Syfy
- Country: United States
- Broadcast area: Argentina Bolivia Brazil Chile Colombia Costa Rica Dominican Republic Ecuador El Salvador Guatemala Honduras Mexico Nicaragua Panama Paraguay Peru Uruguay Venezuela

Programming
- Language(s): Spanish, Portuguese
- Picture format: 480i SDTV/1080i HDTV

Ownership
- Owner: NBCUniversal International Networks Spanish Latin America (NBCUniversal/Comcast (majority); Ole Communications (minority)) (distributed by Ole Distribution) Brazil: NBCUniversal International Networks Brasil (NBCUniversal/Comcast (50%), Canais Globo/Grupo Globo (50%)) (distributed by Canais Globo)
- Sister channels: Universal TV Studio Universal Telemundo Internacional E!

History
- Launched: April 1, 2007 (as Sci Fi) October 10, 2010 (as Syfy)
- Closed: October 1, 2023
- Replaced by: USA Network
- Former names: Sci-Fi (2007-2010)

Links
- Website: Syfy Latin America Syfy Brazil

= Syfy (Latin America) =

Syfy was a Latin American channel dedicated to science fiction and fantasy programming, owned by NBCUniversal International Networks, a division of NBCUniversal.
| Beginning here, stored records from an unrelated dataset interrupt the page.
/-- What the canonical form asks of the block's memory, and that its buffer has been written. -/
theorem block_memory (d : Device) (ts : List Turn) (h : d.cfg = cfg 8 100) : MemoryInv (block d ts) := by
  have hw : Memory.wf (Memory.zero [] 0x20000000 24) :=
    Memory.zero_wf 24 ⟨List.Pairwise.nil, by simp⟩ (by norm_num [pixSize])
  have hb : d.cfg.pixBase = 0x20000000 ∧ d.cfg.ledMax = 8 := by rw [h]; exact ⟨rfl, rfl⟩
  have hr : ∀ e ∈ [d], ∀ a, DevConfig.owns e.cfg a = true → ((Memory.zero [] 0x20000000 24).read a).isSome = true := by
    intro e he a ha
    rw [List.mem_singleton.1 he] at ha
    simp only [DevConfig.owns, hb, Bool.and_eq_true, decide_eq_true_eq] at ha
    rw [Memory.read_zero, if_pos (by omega)]; rfl
  exact And.intro hw fun _ => hr

theorem witness_StepKeepsMemory : MemoryInv before ∧ step before = .next after :=
  ⟨block_memory sending _ (by decide +kernel), before_step⟩

/-- Before and after the step that makes each of the five transitions. -/
def begins : State := withPacket (block idle []) [0x02000000, 0x20000000, 8]
def resets : State := withPacket (block idle []) [0x03000000]
def latches : State := block { sending with htif := true, sent := 6 } [.isr 0]
def finishes : State := block { latching with tcif := true } [.isr 0]
def errs : State := block { sending with teif := true } [.isr 0]

theorem block_devs (s : State) (h : s.devs.length = 1) : s.devs[0]? = some (devAt s 0) := by
  have hs : s.dev? 0 = s.devs[0]? := rfl
  rw [← hs]; exact devAt_eq (by rw [hs, List.getElem?_eq_getElem (by omega)]; rfl)

/-- The hypotheses of a statement about a change of device 0's `fsm`, in one turn. -/
abbrev Changes (s : State) (turn : Turn) : Prop :=
  NextTurn s turn [] ∧ ended (step s) (fun _ => true) = true ∧ s.devs.length = 1 ∧ (result (step s)).devs.length = 1 ∧
    (devAt (result (step s)) 0).fsm ≠ (devAt s 0).fsm

theorem witness_TransitionRelation :
    (BlockInv begins ∧ BlockInv resets ∧ BlockInv latches ∧ BlockInv finishes ∧ BlockInv errs) ∧
    Changes begins .host ∧ Changes resets .host ∧ Changes latches (.isr 0) ∧ Changes finishes (.isr 0) ∧
    Changes errs (.isr 0) ∧
    (∀ s turn, Changes s turn → step s = .next (result (step s)) ∧ s.devs[0]? = some (devAt s 0) ∧
      (result (step s)).devs[0]? = some (devAt (result (step s)) 0)) :=
  have fromBusy : BlockInv latches ∧ BlockInv finishes ∧ BlockInv errs := by
    refine ⟨?_, ?_, ?_⟩ <;> exact block_inv (by decide +kernel)
  have fromIdle : Changes begins .host ∧ Changes resets .host := by decide +kernel
  have drained : Changes latches (.isr 0) ∧ Changes finishes (.isr 0) := by decide +kernel
  ⟨⟨idle_inv [], idle_inv [], fromBusy⟩, fromIdle.1, fromIdle.2, drained.1, drained.2, by decide +kernel,
    fun s _ h => ⟨result_eq h.2.1, block_devs s h.2.2.1, block_devs _ h.2.2.2.1⟩⟩
theorem witness_AgentsTouchOneDevice :
    NextTurn before (.beat 0) [] ∧ turnDevice (.beat 0) = some 0 ∧ step before = .next after :=
  ⟨by decide +kernel, rfl, before_step⟩
theorem witness_CommandsTouchOneDevice :
    commandDevice (.reset 0) = some 0 ∧
    exec (.reset 0) (block idle []) = .next (((block idle []).putDev 0 (forceReset idle)).withRes 1) := ⟨rfl, rfl⟩
/-- Two blocks that differ in `RES` and in what waits. -/
theorem witness_DevicesIndependent :
    NextTurn before (.beat 0) [] ∧ NextTurn { before with res := 0, sched := [.beat 0, .host] } (.beat 0) [.host] ∧
    turnDevice (.beat 0) = some 0 ∧ before.config = { before with res := 0, sched := [.beat 0, .host] }.config ∧
    step before = .next after := ⟨by decide +kernel, by decide +kernel, rfl, rfl, before_step⟩
theorem witness_PixelWritesStayInBuffer :
    commandDevice (.setColor 0 7 0 0 9) = some 0 ∧
    exec (.setColor 0 7 0 0 9) (block idle []) = .next (storeRange (block idle []) idle 7 1 0 0 9) ∧
    (storeRange (block idle []) idle 7 1 0 0 9).pix.read (0x20000000 + 23) ≠ (block idle []).pix.read (0x20000000 + 23) ∧
    exec .init (State.powerOn [cfg 1 4]) = .next (result (exec .init (State.powerOn [cfg 1 4]))) ∧
    (result (exec .init (State.powerOn [cfg 1 4]))).pix.read 0x20000000 ≠ (State.powerOn [cfg 1 4]).pix.read 0x20000000 :=
  ⟨rfl, rfl, by decide +kernel, result_eq (by decide +kernel), by decide +kernel⟩
theorem witness_StepKeepsHistory : step before = .next after := before_step
theorem witness_CallbacksOnlyWhereDue :
    BlockInv finishes ∧ Changes finishes (.isr 0) ∧
    (devAt (result (step finishes)) 0).out = (devAt finishes 0).out ++ [.dis, .cb .complete] ∧
    BlockInv errs ∧ Changes errs (.isr 0) ∧
    (devAt (result (step errs)) 0).out = (devAt errs 0).out ++ [.cb .error, .dis, .en] :=
  have done : Changes finishes (.isr 0) ∧
      (devAt (result (step finishes)) 0).out = (devAt finishes 0).out ++ [.dis, .cb .complete] := by decide +kernel
  have failed : Changes errs (.isr 0) ∧
      (devAt (result (step errs)) 0).out = (devAt errs 0).out ++ [.cb .error, .dis, .en] := by decide +kernel
  ⟨block_inv (by decide +kernel), done.1, done.2, block_inv (by decide +kernel), failed⟩
theorem witness_StepKeepsDoubleBuffer :
    BlockInv before ∧ (∀ d ∈ before.devs, DoubleBuffer d) ∧ step before = .next after := by
  refine ⟨sending_inv _, fun d hd => ?_, before_step⟩
  rw [List.mem_singleton.1 hd]
  have h : sending.htif = false ∧ sending.tcif = false := by decide +kernel
  intro _ _; simp [h]

/-- HT is pending and the reader is in the other half: the handler's turn refills half 0. -/
def refilling : Device := { sending with htif := true, dmaRd := 48 }
def refills : State := block refilling [.isr 0]

theorem witness_EncoderAvoidsReader :
    BlockInv refills ∧ DoubleBuffer refilling ∧ NextTurn refills (.isr 0) [] ∧ InState refills 0 refilling .transfer ∧
    refilling.underrun = false ∧ step refills = .next (result (step refills)) ∧
    (result (step refills)).dev? 0 = some (devAt (result (step refills)) 0) ∧
    (devAt (result (step refills)) 0).fsm = .transfer := by
  refine ⟨block_inv (by decide +kernel), ?_, by decide +kernel, ⟨rfl, by decide +kernel⟩, by decide +kernel,
    result_eq (by decide +kernel), devAt_eq (by decide +kernel), by decide +kernel⟩
  have h : refilling.tcif = false ∧ refilling.dmaRd = 48 := by decide +kernel
  intro _ _; simp [h]
/-- A `SET` of a buffer that is nobody's faults. -/
theorem witness_OwnBuffersNeverFault :
    BlockInv (withPacket (block idle []) [0x02000000, 0x20000010, 4]) ∧
    OwnBuffers (withPacket (block idle []) [0x02000000, 0x20000010, 4]) ∧
    NextTurn (withPacket (block idle []) [0x02000000, 0x20000010, 4]) .host [] ∧
    step (withPacket (block idle []) [0x02000000, 0x20000010, 4]) = .fault .pixOutOfRange := by
  refine ⟨idle_inv [], fun d hd => ?_, by decide +kernel, ?_⟩
  · rw [List.mem_singleton.1 hd]; intro h; cases h
  · rw [step_eq (turn := .host) (ts := []) (by decide +kernel)]
    exact test_set_fault
/-- A used-up port, and one that holds the beginning of a packet, with the host's turn left; and a device in flight. -/
theorem witness_IdleDeviceIsInert :
    BlockInv (block idle [.beat 0]) ∧ InState (block idle [.beat 0]) 0 idle .idle ∧
    Turn.beat 0 ∈ [Turn.beat 0, .fault 0, .isr 0] ∧ NextTurn (block idle [.beat 0]) (.beat 0) [] ∧
    BlockInv before ∧ sending ∈ before.devs ∧ sending.fsm ≠ .idle ∧
    runOver (block idle [.beat 0]) ∧ BlockInv (withPacket (block idle []) [0x02000000, 0x20000000]) ∧
    runOver (withPacket (block idle []) [0x02000000, 0x20000000]) ∧
    NextTurn (withPacket (block idle []) [0x02000000, 0x20000000]) .host [] ∧ (∀ w : Half16, Turn.host ≠ .evt w) :=
  ⟨idle_inv _, ⟨rfl, rfl⟩, by decide, by decide, sending_inv _, List.mem_singleton.2 rfl, by decide +kernel, by decide +kernel,
    idle_inv [], by decide +kernel, by decide, fun w h => (by cases h)⟩
/-- The most beats in a row that stay inside the buffer. -/
theorem witness_BeatsStreamTheBuffer :
    BlockInv (block sending (List.replicate 95 (.beat 0))) ∧ (block sending (List.replicate 95 (.beat 0))).config.WellFormed ∧
    (block sending (List.replicate 95 (.beat 0))).sched = List.replicate 95 (.beat 0) ++ [] ∧
    (block sending (List.replicate 95 (.beat 0))).dev? 0 = some sending ∧ sending.fsm ≠ .idle ∧
    sending.dmaRd.toNat + 95 < sending.dmaLen.toNat :=
  ⟨sending_inv _, by decide +kernel, (List.append_nil _).symm, rfl, by decide +kernel, by decide +kernel⟩
theorem witness_LatchRunsToIdle :
    let ts := List.replicate 24 (Turn.beat 0) ++ [.isr 0] ++ List.replicate 24 (.beat 0) ++ [.isr 0]
    BlockInv (block latching ts) ∧ (block latching ts).inited = true ∧ (block latching ts).config.WellFormed ∧
    InState (block latching ts) 0 latching .latch ∧ latching.dmaRd = 0 ∧ latching.htif = false ∧ latching.tcif = false ∧
    latching.teif = false ∧ (block latching ts).sched = ts ++ [] :=
  have quiet : latching.dmaRd = 0 ∧ latching.htif = false ∧ latching.tcif = false ∧ latching.teif = false := by decide +kernel
  ⟨latching_inv _, rfl, by decide +kernel, ⟨rfl, by decide +kernel⟩, quiet.1, quiet.2.1, quiet.2.2.1, quiet.2.2.2,
    (List.append_nil _).symm⟩
/-- Nothing pending: a beat; HT pending: the handler; `Idle`: no turn. -/
theorem witness_EagerScheduleNeverUnderruns :
    BlockInv before ∧ eagerTurn (block sending []) 0 = some (.beat 0) ∧ step before = .next after ∧
    after.dev? 0 = some (devAt after 0) ∧
    BlockInv refills ∧ eagerTurn (block refilling []) 0 = some (.isr 0) ∧ step refills = .next (result (step refills)) ∧
    eagerTurn (block idle []) 0 = none :=
  ⟨sending_inv _, by decide +kernel, before_step, devAt_eq (by decide +kernel), block_inv (by decide +kernel),
    by decide +kernel, result_eq (by decide +kernel), by decide +kernel⟩
/-- Freshly armed: 1 LED and 8 LEDs in `Transfer`, and `Reset`. -/
theorem witness_EagerFrameCounts :
    BlockInv (block (sendN 1) []) ∧ BlockInv (block sending []) ∧ BlockInv (block resetting []) ∧
    (block sending []).config.WellFormed ∧
    ∀ d ∈ [sendN 1, sending, resetting], (d.fsm = .transfer ∨ d.fsm = .reset) ∧
      (d.fsm = .transfer → d.pixBase.toNat = d.cfg.pixBase) ∧ 1 ≤ d.total.toNat ∧ d.sent = 0 ∧ d.dmaRd = 0 ∧ d.htif = false ∧
      d.tcif = false ∧ d.teif = false :=
  ⟨block_inv (by decide +kernel), sending_inv _, block_inv (by decide +kernel), by decide +kernel, by decide +kernel⟩
theorem witness_SetBeginsFrame :
    SetAllowed (block idle []) 0 idle 0x20000000 8 ∧
    exec (.set 0 0x20000000 8) (block idle []) = .next (result (exec (.set 0 0x20000000 8) (block idle []))) ∧
    (result (exec (.set 0 0x20000000 8) (block idle []))).dev? 0 = some sending :=
  ⟨⟨⟨rfl, rfl⟩, by decide, by decide, by decide, by decide⟩, result_eq (by decide +kernel), devAt_eq (by decide +kernel)⟩

/-- The frame of `before`: nothing has been sent. -/
theorem before_frame : FrameOk before sending (streamCodeword before sending) := by
  have position : frameCodewords sending.out = [] ∧ sending.sent = 0 ∧ sending.total = 8 ∧ pendingData sending = 0 ∧
      sending.dmaRd = 0 ∧ sending.htif = false ∧ sending.tcif = false ∧ sending.fsm = .transfer := by decide +kernel
  obtain ⟨sentNone, served, leds, noneDue, start, noHt, noTc, running⟩ := position
  have halves : ∀ half < 2, ∀ j < 48, sending.cw[48 * half + j]? = some (streamCodeword before sending (48 * half + j)) := by
    decide +kernel
  constructor
  · intro _
    exact
      { stream := fun _ => rfl
        sent := by simp [sentNone]
        progress := by simp [sentNone, served, noneDue, start]
        even := by simp [served]
        side := by simp [start, served, noneDue]
        oneFlag := by simp [noHt]
        htSide := by simp [noHt]
        tcSide := by simp [noTc]
        remains := by simp [served, leds]
        reading := by simpa [start, sentNone] using halves 0
        next := fun _ => by simpa [start, sentNone] using halves 1 }
  · intro h; rw [running] at h; cases h

theorem witness_FrameCarriesTheData :
    BlockInv before ∧ NextTurn before (.beat 0) [] ∧ (∀ w : Half16, Turn.beat 0 ≠ .evt w) ∧ step before = .next after ∧
    before.dev? 0 = some sending ∧ after.dev? 0 = some (devAt after 0) ∧ sending.fsm = .transfer ∧
    (devAt after 0).underrun = false ∧ (∀ a : Nat, after.pix.read a = before.pix.read a) ∧
    FrameOk before sending (streamCodeword before sending) := by
  refine ⟨sending_inv _, by decide +kernel, fun w h => (by cases h), before_step, rfl, devAt_eq (by decide +kernel),
    by decide +kernel, by decide +kernel, fun a => ?_, before_frame⟩
  have : after.pix = before.pix := by decide +kernel
  rw [this]
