/-- One port (R111-R138, R101-R104, R53). -/
structure Port where
  st : PortSt := .down
  /-- QCAUSE (R123). -/
  cause : Nat := 0
  /-- Changes of state due at the next boundary (R113). -/
  due : List Due := []
  /-- The port whose role this port plays where a remap holds (R121). -/
  role : Option Nat := none
  fwDiff : Bool := false
  /-- Established identity, and the last IDENT not yet repeated (R115). -/
  ident : Option Ident := none
  cand : Option Ident := none
  /-- The one REMAP change of ROLE_LANE0 was taken (R122). -/
  remapSeen : Bool := false
  /-- Round trips measured, by probe number, and LINK_DELAY (R115). -/
  trips : List (Nat × Nat) := []
  delay : Option Nat := none
  decided : Bool := false
  upReady : Bool := false
  /-- Waiting in CHECK for the evaluation of the other port of a possible pair, or for its partner's REMAP (R121). -/
  swapWait : Option Nat := none
  remapWait : Option Nat := none
  /-- Frame (elapsed) of entry to EXCHANGE, CHECK, of the decision, of the last time out of UP, of QUAR. -/
  tExch : Nat := 0
  tCheck : Nat := 0
  tDecide : Nat := 0
  tOut : Nat := 0
  tQuar : Nat := 0
  /-- Frames of EXCHANGE that R115's wait does not count (R116). -/
  tWaited : Nat := 0
  /-- Was in UP after the last activation (R227), and missing under R390. -/
  wasUp : Bool := false
  missing : Bool := false
  /-- CAUSE of a LINK_QCLR that waits for the activation of its frame (R141). -/
  qclrHeld : Option Nat := none
  violCount : Nat := 0
  /-- Violation codes announced in this frame (R136). -/
  protoSent : List Nat := []
  /-- Receive side of retry (R124, R126): what is acknowledged, tag and RSEQ of the next packet's first cell, cells that have arrived
  (R86), data blocks of the cell in progress; the REQ outstanding, the ACK_RSEQ it carries, the ACK_RSEQ of the run of REQ_IDs, and
  whether the column that answers it has arrived. -/
  ackRseq : BitVec 12 := 0
  rxTag : BitVec 12 := 0
  rxNext : BitVec 12 := 0
  rxSeen : BitVec 12 := 0
  rxBlocks : Nat := 0
  reqId : BitVec 6 := 0
  reqOpen : Bool := false
  reqAck : BitVec 12 := 0
  reqTries : Nat := 0
  reqFor : Option (BitVec 12) := none
  resumed : Bool := false
  reqAt : Nat := 0
  /-- Send side of retry (R125, R127). -/
  sndRseq : BitVec 12 := 0
  txTag : BitVec 12 := 0
  replay : List RCell := []
  served : Option (BitVec 6) := none
  fullSeen : Bool := false
  /-- Tags of stomped cells still to be named to the partner; cells sent whose verdict is still to come, by tag and packet
  (R72, R86). -/
  badTags : List (BitVec 12) := []
  unsure : List (BitVec 12 × Nat) := []
  /-- FC_XOFF last decoded and being sent (R131, R130). -/
  rxXoff : BitVec 16 := 0
  txXoff : BitVec 16 := 0
  /-- Key of the queue entry whose train is in progress, and its cells sent. -/
  train : Option Nat := none
  cellsSent : Nat := 0
  /-- Link control blocks that wait to be sent (R133), by payload. -/
  ctlBlocks : List Nat := []
  /-- The block stream not yet laid out in columns; block slots since the last link control block (R133); slots of a lane since its
  last FILL (R89); columns sent since the port entered EXCHANGE or CHECK, or decided UP (R111, R115, R119). -/
  stream : List TxItem := []
  sinceCtl : Nat := 64
  sinceFill : Nat := 0
  columns : Nat := 0
  /-- The next TIME_PROBE (R115). -/
  probe : Nat := 0
  /-- ACK_RSEQ as last sent (R517). -/
  ackSent : BitVec 12 := 0
  /-- Round robin over LL-COLL, LL-MEM, LL-GEN, BE, SMP: class served, whether its visit is open, deficits, and the VC
  position from which each class is served next (R134). -/
  rr : Nat := 0
  visiting : Bool := false
  deficit : List Int := [0, 0, 0, 0, 0]
  vcLast : List Nat := [0, 0, 0, 0, 0]
  /-- CTL cells begun in this frame (R185). -/
  ctlBegun : Nat := 0
  /-- Transmitter in electrical idle, the codeword that announces it still to be sent, the frame of a wake in progress, the frame in
  which a packet first found no room, frames idle so far, and whether a cell was queued in this frame (R101, R103). -/
  txEi : Bool := false
  eiSend : Bool := false
  wakeAt : Option Nat := none
  wakeDue : Option Nat := none
  idle : Nat := 0
  busy : Bool := false
  /-- Signal energy returned to an idle receiver in this frame; its lanes are deskewed (R102). -/
  rxWakeAt : Option Nat := none
  rxDeskew : Bool := false
  /-- CORR stopped for a frame marker out of place, and the words in place since (R53). -/
  skewed : Bool := false
  skewGood : Nat := 0
  deriving DecidableEq, Repr

/-- What becomes of a packet the device originates when its last cell is sent, or when it is discarded. -/
inductive Use where
  | plain
  /-- A read segment or completion of request slot `slot` (R346). -/
  | cpl (slot : Nat)
  /-- A segment of the partial of a chunk (R258). -/
  | part (g c : Nat)
  /-- A combined token: slot and combine state key (R320). -/
  | comb (r key : Nat)
  /-- An admitted Fan copy for an expert (R310, R323). -/
  | copy (r : Nat)
  /-- A packet of pattern source `s` (R509). -/
  | pat (s : Nat)
  deriving DecidableEq, Repr

/-- Why a packet is discarded: a PKT condition of R157, UNREACH (R204), or a cause of R191. -/
inductive Cause where
  | pkt (c : Nat)
  | unreach
  | tail | stage | quota | corrSlot | notAligned | portDown | trainLong | flush | linkLost | overrun | deviceFault
  /-- CORR_SLOT drops that raise ROUTE 04h too (R215), and those of a cluster, which raise CAT 19h and abort (R242). -/
  | corrMis
  | catNoRoom
  /-- A copy suppressed toward a fenced port, counted under R292. -/
  | fenced
  /-- Drain residue (R224): a FLUSH drop whose operation aborts with a ROUTE 08h word (R479). -/
  | residue (n : Nat)
  deriving DecidableEq, Repr

/-- What a drop is counted against: ingress port, output port, and class. -/
structure Drop where
  cause : Cause
  /-- True: the output port; false: the ingress port. -/
  atOut : Bool
  port : Nat
  /-- Cells counted, 0 for the whole packet. -/
  cells : Nat := 0
  deriving DecidableEq, Repr

/-- One output of a packet: a port, or a direction group (0 for none), with the VC it leaves on. -/
structure Tgt where
  port : Option Nat
  dir : Nat
  vc : Nat
  deriving DecidableEq, Repr

/-- Where a packet stands. -/
inductive PkSt where
  /-- In its ingress hold, or presenting. -/
  | hold
  /-- A held ORDER packet, and one released (R164). -/
  | ordHeld
  | released
  /-- Waiting in its hold for the local engine, Basin or Col that consumes it. -/
  | engine
  /-- Accepted by a Catchment cluster (R241) or opened as a token (R307). -/
  | taken
  | parked
  /-- Discarded provisionally: what is to be counted at its confirmation (R71). -/
  | dropped (d : Drop)
  /-- Accepted toward every output. -/
  | accepted
  /-- Every copy of it was suppressed or discarded (R187). -/
  | settled
  deriving DecidableEq, Repr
The local version of the channel, available both in Spanish- and Portuguese-language feeds (for Spanish-speaking countries and for Brazil, respectively), was launched in 2007.
Until October 10, 2010, Syfy was known as Sci Fi.

The Brazilian feed of the channel, as well as its sister network, Studio Universal, is operated since mid-July 2012 by the joint venture between Universal Networks International and Grupo Globo-owned Canais Globo which already operated the Brazilian version of Universal TV.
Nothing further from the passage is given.